[THE INPUT]:
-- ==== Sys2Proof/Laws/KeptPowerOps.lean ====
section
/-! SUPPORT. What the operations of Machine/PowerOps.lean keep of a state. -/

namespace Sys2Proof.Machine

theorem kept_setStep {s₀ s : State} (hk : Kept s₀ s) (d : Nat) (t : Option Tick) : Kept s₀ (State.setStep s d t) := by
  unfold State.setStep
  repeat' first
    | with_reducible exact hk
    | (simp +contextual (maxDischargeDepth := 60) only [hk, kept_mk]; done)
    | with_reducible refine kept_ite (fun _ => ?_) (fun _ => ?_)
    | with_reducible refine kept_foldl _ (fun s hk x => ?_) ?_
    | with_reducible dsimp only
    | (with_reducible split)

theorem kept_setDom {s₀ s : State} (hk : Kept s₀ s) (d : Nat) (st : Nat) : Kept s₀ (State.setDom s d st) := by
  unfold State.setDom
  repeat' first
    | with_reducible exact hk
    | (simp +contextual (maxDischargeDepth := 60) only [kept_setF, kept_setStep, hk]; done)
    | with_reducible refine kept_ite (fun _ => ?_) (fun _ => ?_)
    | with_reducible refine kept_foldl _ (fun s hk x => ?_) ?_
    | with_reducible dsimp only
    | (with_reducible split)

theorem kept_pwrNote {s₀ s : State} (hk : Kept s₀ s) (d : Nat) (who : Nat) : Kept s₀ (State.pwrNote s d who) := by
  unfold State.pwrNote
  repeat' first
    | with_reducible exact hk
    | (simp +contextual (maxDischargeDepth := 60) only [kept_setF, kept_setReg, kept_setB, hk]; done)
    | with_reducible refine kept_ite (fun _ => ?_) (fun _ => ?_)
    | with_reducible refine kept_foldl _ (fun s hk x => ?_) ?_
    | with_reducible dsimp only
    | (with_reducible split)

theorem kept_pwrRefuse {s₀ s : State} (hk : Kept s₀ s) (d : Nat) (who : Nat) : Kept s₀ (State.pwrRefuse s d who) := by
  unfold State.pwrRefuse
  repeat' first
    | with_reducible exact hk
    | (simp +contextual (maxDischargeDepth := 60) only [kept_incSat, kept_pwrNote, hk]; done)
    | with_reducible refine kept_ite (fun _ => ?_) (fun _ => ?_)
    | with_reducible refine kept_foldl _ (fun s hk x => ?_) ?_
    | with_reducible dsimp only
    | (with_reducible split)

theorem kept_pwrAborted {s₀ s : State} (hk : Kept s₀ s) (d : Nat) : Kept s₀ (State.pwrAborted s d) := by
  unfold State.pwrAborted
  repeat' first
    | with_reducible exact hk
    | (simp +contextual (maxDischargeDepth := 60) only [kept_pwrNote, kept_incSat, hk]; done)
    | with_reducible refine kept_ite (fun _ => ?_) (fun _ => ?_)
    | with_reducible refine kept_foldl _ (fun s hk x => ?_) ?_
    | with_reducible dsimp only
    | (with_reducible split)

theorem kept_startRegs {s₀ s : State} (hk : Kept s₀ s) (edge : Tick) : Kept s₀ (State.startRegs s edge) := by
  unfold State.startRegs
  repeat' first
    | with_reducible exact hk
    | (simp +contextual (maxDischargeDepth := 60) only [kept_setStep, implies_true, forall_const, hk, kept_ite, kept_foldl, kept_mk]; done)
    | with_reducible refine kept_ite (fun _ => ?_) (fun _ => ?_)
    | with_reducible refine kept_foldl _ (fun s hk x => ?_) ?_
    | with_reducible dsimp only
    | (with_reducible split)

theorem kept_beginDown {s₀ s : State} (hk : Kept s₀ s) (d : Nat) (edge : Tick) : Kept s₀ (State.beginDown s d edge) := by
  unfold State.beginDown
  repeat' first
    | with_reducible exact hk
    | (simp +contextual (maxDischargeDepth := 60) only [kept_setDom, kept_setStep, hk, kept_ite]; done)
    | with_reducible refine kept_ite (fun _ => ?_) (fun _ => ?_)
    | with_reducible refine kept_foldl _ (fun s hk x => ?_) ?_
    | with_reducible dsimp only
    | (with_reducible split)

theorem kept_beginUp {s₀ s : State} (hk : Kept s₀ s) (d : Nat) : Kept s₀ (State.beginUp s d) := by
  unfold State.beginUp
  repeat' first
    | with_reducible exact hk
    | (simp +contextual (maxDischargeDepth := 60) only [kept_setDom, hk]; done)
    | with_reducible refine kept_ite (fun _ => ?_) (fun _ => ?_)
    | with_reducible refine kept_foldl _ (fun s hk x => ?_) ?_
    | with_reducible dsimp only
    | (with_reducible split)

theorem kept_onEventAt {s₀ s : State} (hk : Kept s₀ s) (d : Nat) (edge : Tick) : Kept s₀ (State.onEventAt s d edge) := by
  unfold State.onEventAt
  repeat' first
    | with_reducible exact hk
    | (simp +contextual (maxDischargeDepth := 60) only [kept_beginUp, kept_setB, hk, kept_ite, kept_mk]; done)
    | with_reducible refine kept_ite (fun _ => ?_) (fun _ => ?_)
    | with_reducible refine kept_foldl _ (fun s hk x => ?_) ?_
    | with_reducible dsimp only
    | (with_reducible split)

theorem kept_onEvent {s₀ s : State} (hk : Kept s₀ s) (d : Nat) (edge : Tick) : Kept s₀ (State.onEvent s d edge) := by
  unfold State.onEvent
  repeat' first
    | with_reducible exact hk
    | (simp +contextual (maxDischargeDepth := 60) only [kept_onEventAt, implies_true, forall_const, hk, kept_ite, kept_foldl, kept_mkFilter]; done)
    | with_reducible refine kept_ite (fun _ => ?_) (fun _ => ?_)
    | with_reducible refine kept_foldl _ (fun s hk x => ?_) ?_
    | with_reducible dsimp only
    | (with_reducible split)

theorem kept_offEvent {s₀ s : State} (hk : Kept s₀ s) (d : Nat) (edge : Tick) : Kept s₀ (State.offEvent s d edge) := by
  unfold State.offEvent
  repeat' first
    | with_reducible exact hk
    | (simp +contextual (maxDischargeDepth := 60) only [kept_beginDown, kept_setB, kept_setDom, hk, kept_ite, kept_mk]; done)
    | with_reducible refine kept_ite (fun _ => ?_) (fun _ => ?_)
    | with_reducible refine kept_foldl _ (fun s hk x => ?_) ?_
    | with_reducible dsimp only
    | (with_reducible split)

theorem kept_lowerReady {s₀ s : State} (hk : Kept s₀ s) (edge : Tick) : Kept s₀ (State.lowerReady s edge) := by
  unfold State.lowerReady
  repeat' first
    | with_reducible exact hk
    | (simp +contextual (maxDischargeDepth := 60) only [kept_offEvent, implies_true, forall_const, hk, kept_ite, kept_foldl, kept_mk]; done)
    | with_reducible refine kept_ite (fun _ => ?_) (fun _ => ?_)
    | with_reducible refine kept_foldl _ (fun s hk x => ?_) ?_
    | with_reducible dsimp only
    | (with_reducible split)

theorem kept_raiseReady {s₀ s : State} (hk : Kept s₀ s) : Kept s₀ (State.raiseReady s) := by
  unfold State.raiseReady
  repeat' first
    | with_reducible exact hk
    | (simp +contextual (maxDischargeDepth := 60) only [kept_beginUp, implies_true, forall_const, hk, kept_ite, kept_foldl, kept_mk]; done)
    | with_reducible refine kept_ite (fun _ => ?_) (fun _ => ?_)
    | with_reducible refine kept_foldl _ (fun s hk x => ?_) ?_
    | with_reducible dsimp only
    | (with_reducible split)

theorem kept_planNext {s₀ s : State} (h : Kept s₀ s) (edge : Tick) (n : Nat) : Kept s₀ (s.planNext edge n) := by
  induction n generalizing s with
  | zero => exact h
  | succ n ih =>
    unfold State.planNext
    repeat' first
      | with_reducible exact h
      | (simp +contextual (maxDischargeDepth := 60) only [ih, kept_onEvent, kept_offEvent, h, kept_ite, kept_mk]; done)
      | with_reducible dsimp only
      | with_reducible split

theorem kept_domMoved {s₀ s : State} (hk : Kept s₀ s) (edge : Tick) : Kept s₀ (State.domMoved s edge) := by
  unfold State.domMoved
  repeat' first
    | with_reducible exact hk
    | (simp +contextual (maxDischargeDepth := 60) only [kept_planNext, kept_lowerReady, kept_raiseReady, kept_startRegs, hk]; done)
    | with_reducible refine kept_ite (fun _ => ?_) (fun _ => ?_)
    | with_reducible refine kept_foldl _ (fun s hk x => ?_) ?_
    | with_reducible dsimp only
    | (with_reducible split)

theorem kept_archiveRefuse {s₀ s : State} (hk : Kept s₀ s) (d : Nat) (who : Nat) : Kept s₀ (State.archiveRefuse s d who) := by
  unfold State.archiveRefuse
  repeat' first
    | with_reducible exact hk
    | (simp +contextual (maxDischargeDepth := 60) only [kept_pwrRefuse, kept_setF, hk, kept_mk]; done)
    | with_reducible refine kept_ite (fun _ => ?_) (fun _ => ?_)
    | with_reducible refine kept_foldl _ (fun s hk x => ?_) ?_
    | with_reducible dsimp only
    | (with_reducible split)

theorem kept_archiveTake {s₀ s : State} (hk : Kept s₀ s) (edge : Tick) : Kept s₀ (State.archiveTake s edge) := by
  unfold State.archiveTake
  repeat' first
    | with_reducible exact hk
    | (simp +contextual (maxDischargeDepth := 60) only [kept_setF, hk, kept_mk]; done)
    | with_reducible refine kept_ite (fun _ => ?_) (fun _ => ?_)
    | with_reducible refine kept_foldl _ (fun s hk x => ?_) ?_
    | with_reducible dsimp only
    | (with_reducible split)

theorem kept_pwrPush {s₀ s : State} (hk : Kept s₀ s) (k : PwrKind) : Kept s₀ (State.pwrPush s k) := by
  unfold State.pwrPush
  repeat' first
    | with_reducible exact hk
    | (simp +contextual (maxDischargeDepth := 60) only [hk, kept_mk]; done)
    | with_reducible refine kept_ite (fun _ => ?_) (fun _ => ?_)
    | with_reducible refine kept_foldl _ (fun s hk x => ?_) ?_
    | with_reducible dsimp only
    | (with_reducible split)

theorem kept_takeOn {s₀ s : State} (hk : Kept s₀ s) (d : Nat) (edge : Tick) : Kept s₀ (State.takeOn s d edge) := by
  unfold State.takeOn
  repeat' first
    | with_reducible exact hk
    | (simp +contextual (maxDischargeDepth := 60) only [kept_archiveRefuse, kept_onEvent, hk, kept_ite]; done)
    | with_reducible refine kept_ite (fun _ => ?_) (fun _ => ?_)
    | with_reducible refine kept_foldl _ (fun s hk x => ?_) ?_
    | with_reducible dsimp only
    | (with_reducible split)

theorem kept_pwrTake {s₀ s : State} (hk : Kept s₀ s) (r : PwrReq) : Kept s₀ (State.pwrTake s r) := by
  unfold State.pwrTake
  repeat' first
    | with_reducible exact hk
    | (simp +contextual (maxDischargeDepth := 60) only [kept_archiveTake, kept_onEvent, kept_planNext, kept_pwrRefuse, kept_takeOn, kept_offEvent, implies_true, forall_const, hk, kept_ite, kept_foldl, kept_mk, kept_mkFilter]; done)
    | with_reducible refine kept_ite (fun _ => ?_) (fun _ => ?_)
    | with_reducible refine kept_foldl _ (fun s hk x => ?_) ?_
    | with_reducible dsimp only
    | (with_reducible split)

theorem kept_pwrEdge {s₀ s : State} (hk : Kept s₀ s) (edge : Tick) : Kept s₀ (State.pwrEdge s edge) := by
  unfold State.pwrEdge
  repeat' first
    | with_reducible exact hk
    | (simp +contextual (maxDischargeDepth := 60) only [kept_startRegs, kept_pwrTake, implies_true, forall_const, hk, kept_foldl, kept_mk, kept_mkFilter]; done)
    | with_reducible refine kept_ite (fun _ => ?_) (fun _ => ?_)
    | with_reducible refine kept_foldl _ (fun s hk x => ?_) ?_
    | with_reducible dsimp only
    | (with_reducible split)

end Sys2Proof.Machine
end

---

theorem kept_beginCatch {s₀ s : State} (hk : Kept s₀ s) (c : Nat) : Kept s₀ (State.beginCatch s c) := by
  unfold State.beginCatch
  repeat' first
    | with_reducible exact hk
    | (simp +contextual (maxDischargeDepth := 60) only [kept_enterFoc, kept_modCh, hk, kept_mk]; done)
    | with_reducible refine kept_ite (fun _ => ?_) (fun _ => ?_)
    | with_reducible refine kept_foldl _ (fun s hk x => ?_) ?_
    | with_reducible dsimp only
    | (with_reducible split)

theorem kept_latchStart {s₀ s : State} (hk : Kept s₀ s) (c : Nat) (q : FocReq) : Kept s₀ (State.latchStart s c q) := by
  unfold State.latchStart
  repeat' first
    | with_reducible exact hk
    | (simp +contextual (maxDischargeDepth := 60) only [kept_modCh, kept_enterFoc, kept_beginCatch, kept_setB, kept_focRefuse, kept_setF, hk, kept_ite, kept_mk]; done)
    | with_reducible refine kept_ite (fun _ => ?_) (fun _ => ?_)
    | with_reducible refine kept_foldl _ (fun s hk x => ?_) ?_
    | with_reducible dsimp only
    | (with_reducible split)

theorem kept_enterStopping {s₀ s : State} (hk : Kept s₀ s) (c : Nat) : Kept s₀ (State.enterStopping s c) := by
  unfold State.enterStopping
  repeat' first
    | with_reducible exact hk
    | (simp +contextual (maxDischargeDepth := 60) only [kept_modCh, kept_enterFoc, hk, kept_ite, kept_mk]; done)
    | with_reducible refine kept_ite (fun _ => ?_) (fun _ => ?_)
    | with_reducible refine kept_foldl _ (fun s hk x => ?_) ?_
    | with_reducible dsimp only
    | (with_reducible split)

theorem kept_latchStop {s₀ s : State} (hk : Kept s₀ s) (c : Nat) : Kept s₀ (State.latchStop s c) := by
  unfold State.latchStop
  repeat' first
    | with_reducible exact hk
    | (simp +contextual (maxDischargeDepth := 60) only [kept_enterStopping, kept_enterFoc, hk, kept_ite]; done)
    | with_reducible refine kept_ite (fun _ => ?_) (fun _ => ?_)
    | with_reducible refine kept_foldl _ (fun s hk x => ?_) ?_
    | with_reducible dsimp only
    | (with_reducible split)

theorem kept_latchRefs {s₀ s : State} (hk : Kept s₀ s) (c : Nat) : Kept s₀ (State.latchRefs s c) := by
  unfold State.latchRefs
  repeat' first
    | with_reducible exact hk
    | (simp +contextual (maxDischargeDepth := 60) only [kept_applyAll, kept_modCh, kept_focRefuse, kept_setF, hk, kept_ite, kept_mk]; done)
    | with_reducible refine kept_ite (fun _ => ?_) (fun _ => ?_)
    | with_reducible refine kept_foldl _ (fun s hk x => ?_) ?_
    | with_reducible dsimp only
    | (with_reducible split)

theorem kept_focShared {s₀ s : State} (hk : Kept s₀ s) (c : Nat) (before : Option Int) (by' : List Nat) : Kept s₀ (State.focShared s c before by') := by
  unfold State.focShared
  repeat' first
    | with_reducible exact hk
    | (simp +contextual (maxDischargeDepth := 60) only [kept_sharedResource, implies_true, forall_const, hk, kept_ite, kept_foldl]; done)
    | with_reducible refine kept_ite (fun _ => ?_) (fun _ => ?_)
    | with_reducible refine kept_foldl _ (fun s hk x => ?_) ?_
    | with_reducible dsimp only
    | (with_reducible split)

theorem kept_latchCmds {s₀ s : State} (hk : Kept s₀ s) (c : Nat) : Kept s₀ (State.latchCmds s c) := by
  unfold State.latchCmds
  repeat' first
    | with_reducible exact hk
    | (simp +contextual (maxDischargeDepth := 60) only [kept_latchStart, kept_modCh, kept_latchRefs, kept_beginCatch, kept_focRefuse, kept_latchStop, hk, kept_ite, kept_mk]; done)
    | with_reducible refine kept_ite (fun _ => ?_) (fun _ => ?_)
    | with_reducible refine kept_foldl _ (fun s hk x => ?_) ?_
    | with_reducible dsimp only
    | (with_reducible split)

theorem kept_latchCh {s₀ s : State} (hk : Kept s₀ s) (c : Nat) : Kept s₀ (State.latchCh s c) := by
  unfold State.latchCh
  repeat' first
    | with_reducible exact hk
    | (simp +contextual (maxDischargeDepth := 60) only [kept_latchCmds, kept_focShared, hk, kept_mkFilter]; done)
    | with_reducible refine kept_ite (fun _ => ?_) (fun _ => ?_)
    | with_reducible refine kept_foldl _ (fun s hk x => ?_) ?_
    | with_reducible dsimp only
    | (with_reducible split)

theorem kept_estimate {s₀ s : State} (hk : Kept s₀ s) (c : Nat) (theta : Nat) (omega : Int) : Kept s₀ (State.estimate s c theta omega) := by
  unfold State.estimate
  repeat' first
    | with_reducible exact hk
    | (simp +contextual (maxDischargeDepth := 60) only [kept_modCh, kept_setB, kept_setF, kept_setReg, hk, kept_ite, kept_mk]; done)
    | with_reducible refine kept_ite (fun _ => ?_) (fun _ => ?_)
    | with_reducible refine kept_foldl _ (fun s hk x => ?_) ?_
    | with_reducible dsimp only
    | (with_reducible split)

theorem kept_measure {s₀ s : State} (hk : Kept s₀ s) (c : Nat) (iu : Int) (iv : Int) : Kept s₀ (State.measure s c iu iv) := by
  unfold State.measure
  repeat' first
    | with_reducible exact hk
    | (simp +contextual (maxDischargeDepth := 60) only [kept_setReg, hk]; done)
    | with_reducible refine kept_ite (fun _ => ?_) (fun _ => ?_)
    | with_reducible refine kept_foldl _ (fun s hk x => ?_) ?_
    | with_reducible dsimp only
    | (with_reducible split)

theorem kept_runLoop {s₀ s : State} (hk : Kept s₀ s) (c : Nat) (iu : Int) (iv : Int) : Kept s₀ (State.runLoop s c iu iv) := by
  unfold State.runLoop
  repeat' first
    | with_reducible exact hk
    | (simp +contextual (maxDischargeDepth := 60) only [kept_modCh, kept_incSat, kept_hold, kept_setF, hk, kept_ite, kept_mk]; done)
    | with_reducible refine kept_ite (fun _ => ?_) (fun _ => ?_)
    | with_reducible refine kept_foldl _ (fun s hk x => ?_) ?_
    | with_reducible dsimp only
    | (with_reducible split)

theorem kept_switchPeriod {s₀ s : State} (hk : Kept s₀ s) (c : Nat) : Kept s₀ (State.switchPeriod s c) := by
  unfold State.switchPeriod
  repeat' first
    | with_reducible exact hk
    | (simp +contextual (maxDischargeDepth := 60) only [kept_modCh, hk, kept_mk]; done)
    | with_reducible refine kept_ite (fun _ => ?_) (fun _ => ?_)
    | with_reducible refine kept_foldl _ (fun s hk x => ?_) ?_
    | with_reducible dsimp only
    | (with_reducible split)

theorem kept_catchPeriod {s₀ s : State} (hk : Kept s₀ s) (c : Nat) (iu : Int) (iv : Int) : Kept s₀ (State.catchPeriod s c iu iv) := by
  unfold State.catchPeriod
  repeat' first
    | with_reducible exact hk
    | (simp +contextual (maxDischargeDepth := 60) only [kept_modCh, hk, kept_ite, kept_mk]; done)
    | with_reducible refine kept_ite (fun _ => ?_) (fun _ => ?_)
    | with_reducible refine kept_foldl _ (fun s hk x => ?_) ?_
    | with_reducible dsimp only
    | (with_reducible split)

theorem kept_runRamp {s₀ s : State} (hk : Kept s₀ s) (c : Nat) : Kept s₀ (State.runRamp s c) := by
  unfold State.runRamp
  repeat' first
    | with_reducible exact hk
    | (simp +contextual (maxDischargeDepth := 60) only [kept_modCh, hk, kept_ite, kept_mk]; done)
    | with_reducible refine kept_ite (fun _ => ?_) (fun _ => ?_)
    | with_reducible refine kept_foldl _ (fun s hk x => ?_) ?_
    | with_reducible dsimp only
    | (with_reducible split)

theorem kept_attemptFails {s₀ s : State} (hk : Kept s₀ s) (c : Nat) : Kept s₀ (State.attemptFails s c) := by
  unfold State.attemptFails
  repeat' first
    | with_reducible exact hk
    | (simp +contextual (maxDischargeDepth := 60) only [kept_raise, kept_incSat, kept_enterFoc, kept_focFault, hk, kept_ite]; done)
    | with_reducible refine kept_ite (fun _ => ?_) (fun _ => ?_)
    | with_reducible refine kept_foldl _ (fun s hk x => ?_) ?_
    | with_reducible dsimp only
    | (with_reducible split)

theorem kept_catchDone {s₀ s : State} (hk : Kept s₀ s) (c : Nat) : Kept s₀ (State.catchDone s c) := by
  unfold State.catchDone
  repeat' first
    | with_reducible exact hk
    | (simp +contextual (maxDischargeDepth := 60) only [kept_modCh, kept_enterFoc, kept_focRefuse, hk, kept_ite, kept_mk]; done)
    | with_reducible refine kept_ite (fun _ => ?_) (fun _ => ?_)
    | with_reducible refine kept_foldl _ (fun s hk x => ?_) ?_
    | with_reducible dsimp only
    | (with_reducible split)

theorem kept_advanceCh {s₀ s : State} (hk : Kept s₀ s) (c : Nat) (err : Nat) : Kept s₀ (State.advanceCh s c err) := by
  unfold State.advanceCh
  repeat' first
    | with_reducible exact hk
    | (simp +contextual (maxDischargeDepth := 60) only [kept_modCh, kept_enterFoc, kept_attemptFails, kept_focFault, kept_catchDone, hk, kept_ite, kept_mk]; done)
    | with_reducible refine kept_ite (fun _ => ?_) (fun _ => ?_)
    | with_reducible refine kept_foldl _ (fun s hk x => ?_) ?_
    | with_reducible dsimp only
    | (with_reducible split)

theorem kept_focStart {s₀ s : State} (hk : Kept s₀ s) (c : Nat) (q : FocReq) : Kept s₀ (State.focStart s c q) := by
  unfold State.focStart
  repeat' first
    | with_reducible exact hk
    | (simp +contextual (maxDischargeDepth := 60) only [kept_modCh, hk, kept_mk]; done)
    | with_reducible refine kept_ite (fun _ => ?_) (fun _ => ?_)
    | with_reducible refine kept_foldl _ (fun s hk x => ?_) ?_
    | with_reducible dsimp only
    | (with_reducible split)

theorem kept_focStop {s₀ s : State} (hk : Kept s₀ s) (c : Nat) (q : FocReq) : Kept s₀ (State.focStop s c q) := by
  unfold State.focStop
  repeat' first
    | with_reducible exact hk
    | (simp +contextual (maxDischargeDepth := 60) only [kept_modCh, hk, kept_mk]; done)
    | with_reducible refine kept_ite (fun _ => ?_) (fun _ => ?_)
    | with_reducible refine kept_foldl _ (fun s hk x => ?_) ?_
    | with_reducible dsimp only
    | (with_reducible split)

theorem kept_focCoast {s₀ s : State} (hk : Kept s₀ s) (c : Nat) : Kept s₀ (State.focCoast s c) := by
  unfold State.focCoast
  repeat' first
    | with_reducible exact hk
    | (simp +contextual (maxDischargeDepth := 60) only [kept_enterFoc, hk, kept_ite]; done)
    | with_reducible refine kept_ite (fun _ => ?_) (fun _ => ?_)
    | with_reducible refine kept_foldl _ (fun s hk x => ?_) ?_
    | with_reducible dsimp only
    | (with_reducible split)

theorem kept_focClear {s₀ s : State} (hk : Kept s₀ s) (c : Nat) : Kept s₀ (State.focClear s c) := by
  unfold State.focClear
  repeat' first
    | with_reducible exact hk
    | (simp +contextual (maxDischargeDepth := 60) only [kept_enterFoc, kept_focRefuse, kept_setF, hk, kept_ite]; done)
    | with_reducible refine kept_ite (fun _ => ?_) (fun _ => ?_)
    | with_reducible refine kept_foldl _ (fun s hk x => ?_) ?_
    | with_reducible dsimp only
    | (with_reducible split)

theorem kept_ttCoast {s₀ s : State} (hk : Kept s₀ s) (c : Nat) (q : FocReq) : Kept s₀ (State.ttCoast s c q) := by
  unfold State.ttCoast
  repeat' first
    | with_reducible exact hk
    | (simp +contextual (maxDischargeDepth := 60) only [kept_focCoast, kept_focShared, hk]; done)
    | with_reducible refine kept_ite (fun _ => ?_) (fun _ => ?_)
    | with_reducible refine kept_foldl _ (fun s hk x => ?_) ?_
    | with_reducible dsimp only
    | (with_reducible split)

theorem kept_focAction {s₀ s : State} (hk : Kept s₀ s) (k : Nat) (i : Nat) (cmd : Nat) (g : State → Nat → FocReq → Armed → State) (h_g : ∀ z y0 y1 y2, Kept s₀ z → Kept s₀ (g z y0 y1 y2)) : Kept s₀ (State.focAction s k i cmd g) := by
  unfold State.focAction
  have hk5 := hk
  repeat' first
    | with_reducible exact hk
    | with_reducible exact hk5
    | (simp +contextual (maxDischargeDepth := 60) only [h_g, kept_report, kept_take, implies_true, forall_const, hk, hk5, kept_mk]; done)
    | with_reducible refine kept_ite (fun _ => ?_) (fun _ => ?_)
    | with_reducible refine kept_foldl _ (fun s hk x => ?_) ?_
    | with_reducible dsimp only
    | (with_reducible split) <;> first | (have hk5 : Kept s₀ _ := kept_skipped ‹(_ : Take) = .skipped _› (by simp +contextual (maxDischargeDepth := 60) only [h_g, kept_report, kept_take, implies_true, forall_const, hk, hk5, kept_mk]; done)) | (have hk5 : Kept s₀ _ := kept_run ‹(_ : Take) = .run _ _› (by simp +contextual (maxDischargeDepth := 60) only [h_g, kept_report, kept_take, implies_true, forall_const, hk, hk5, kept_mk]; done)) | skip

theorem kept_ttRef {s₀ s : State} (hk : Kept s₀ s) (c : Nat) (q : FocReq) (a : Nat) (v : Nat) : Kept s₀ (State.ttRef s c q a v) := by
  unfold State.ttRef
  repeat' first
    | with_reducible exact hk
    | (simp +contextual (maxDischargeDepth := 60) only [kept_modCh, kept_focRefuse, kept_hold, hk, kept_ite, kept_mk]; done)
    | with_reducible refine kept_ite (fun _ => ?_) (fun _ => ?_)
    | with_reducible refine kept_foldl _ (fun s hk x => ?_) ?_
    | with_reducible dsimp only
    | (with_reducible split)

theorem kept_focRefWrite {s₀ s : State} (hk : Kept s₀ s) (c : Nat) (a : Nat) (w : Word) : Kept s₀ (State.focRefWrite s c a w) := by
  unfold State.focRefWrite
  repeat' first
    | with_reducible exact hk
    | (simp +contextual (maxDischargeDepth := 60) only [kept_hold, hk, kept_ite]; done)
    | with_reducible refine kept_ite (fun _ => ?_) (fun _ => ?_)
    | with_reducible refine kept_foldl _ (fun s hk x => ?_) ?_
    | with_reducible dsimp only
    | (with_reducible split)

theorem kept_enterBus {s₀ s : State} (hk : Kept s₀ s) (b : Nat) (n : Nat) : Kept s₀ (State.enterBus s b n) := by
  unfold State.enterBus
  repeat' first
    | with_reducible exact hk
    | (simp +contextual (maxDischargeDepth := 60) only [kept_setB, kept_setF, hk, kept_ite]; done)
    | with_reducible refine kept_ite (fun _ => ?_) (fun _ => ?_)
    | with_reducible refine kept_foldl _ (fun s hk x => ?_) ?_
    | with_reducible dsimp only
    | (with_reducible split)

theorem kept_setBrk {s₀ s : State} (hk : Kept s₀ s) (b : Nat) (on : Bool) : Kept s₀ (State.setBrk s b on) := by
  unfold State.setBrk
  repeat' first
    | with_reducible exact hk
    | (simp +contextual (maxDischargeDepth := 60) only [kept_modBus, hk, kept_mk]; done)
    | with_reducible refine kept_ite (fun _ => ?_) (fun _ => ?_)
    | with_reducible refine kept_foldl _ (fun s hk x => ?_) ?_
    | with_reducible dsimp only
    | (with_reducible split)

[EXERCISE]: Lines holding the word "domMoved" should be copied from the entries above.

[EXERCISE RESPONSE]:
theorem kept_domMoved {s₀ s : State} (hk : Kept s₀ s) (edge : Tick) : Kept s₀ (State.domMoved s edge) := by
  unfold State.domMoved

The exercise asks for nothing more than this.